About this exercise: Start with the first line of the material. Repeat each line exactly through the one that contains "about a request".

Supplied records:
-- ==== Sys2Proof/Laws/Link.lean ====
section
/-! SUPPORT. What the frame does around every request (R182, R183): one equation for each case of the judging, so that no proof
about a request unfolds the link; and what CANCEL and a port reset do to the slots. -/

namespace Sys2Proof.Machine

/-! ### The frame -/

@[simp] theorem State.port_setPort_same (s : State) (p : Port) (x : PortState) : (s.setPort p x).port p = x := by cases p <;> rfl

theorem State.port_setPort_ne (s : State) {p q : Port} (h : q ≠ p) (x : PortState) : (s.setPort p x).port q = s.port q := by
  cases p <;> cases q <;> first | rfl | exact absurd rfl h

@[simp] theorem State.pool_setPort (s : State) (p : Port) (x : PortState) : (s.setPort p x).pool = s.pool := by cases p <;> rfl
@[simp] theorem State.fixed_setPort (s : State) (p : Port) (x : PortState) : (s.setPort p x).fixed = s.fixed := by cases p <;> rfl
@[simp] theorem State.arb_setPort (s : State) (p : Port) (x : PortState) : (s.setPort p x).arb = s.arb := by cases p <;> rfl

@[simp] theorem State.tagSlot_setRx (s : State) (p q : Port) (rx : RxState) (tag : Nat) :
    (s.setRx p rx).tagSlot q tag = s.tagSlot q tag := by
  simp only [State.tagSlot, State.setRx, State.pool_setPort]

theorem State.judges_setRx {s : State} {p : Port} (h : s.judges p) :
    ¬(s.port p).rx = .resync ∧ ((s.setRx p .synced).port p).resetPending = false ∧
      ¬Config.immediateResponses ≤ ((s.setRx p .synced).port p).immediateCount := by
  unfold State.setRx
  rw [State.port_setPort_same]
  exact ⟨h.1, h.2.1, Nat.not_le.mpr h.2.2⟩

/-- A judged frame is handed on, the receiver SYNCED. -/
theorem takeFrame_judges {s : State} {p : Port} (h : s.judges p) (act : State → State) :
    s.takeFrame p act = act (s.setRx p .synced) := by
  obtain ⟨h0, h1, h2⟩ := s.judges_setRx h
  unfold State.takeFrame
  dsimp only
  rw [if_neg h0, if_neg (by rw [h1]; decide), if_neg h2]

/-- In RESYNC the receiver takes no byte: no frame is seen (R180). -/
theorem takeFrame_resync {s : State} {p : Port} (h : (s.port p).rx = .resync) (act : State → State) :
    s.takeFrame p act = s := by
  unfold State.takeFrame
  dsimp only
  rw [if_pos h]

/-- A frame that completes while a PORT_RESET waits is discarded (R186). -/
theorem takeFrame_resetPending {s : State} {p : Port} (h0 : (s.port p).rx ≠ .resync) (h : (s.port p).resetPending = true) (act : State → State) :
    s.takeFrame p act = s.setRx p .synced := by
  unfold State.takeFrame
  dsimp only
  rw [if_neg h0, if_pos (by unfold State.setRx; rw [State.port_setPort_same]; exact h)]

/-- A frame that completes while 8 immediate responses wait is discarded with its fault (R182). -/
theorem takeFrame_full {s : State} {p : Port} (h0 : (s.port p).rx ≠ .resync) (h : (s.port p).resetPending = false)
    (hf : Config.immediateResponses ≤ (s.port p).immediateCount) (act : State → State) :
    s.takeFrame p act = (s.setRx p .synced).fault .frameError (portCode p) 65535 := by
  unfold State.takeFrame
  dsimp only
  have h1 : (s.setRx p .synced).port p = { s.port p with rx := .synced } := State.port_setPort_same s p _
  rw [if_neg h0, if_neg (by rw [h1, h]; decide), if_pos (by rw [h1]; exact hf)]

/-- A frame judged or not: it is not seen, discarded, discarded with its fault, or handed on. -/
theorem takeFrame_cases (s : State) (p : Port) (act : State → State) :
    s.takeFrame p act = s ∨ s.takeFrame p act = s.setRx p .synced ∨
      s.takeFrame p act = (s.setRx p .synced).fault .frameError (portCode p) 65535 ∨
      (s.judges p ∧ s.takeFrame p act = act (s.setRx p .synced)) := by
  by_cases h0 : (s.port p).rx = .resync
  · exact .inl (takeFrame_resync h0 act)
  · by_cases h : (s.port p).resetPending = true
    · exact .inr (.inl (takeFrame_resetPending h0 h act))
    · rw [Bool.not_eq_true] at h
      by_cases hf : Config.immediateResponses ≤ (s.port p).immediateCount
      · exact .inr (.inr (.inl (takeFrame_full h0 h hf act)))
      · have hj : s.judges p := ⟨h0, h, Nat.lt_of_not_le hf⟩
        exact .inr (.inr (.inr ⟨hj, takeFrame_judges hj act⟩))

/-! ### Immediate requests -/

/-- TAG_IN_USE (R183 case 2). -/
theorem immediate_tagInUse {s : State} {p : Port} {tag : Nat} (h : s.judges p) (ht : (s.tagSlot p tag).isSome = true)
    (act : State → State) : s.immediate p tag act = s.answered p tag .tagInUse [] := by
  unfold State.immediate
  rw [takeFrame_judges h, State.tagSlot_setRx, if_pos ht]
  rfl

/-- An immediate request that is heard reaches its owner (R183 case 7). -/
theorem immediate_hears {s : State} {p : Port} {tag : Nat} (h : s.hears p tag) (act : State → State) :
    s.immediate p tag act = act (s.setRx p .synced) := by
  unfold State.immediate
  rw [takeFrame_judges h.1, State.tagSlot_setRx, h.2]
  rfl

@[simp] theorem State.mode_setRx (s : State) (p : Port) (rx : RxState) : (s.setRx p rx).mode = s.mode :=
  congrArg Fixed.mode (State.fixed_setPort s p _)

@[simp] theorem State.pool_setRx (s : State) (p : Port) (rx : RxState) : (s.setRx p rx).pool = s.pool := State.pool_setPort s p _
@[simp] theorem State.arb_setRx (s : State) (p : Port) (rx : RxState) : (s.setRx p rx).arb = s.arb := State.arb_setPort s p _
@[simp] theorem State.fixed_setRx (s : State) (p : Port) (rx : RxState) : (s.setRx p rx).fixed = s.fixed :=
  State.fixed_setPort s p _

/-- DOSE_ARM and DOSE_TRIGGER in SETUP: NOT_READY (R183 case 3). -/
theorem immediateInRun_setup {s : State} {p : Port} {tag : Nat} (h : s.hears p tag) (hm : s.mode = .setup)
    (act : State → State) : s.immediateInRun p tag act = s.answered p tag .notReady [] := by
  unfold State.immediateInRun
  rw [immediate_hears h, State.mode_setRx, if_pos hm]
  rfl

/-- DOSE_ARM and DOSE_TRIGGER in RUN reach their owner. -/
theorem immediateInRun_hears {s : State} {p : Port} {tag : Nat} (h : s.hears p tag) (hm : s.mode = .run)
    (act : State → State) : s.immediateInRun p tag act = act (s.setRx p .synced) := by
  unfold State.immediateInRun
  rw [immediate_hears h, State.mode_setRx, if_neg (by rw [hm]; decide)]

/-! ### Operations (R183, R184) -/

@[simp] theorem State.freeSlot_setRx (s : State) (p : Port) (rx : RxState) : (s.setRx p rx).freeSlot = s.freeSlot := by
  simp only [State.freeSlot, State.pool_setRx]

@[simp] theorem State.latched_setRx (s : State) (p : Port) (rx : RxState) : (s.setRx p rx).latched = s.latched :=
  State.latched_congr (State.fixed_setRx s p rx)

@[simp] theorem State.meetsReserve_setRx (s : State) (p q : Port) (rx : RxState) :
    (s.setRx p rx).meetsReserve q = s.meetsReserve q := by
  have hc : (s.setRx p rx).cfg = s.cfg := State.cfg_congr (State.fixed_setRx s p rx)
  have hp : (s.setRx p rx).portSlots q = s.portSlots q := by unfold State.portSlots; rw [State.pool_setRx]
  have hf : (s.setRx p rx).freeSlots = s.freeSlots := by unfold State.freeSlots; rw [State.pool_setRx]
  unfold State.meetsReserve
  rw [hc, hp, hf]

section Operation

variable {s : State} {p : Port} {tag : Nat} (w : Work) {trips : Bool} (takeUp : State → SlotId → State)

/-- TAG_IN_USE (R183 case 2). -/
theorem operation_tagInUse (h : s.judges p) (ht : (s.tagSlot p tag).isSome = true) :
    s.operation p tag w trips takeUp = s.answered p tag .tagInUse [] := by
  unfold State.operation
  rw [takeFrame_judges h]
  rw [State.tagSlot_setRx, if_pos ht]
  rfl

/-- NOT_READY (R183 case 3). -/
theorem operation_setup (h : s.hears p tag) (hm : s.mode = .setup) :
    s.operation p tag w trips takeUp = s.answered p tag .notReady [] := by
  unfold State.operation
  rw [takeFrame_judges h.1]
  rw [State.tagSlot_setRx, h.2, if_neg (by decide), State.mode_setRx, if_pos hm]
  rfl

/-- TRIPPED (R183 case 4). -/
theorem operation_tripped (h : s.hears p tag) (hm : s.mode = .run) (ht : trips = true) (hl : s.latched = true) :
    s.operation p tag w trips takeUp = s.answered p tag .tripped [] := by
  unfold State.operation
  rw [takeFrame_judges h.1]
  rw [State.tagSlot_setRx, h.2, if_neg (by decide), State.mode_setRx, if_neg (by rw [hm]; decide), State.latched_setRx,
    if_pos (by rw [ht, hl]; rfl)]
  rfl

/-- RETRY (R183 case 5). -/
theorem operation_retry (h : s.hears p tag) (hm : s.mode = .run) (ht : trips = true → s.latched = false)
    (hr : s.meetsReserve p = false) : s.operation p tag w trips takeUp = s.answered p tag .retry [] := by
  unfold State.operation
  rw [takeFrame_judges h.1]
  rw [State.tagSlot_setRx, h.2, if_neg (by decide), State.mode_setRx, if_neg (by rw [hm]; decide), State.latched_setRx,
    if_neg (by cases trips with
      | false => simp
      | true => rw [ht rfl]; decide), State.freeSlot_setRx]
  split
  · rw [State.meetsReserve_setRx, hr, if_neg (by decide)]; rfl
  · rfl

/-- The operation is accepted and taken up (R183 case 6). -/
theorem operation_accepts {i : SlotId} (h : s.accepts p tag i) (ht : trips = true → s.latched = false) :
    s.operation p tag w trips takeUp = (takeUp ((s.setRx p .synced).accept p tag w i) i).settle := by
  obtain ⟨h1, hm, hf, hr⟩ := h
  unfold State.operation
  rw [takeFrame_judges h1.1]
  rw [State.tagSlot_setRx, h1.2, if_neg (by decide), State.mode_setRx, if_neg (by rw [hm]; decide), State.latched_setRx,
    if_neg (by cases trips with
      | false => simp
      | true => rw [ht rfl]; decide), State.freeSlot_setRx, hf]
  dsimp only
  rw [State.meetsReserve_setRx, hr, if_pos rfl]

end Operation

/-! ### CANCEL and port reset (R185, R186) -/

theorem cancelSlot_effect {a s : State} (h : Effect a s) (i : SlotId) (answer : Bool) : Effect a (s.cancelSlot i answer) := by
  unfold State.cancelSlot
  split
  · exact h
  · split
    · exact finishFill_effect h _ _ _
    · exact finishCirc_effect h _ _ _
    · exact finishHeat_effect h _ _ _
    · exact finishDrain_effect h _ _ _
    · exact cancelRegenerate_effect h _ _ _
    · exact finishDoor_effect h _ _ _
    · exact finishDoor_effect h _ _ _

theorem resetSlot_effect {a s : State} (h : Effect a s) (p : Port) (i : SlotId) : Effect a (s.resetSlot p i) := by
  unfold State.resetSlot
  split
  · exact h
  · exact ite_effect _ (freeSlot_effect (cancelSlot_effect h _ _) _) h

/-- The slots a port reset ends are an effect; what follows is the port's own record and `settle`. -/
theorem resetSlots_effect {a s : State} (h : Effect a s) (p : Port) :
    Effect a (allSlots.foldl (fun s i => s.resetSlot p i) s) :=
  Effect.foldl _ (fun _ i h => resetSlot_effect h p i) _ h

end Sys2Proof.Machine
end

Response to the task:
-- ==== Sys2Proof/Laws/Link.lean ====
section
/-! SUPPORT. What the frame does around every request (R182, R183): one equation for each case of the judging, so that no proof
about a request unfolds the link; and what CANCEL and a port reset do to the slots. -/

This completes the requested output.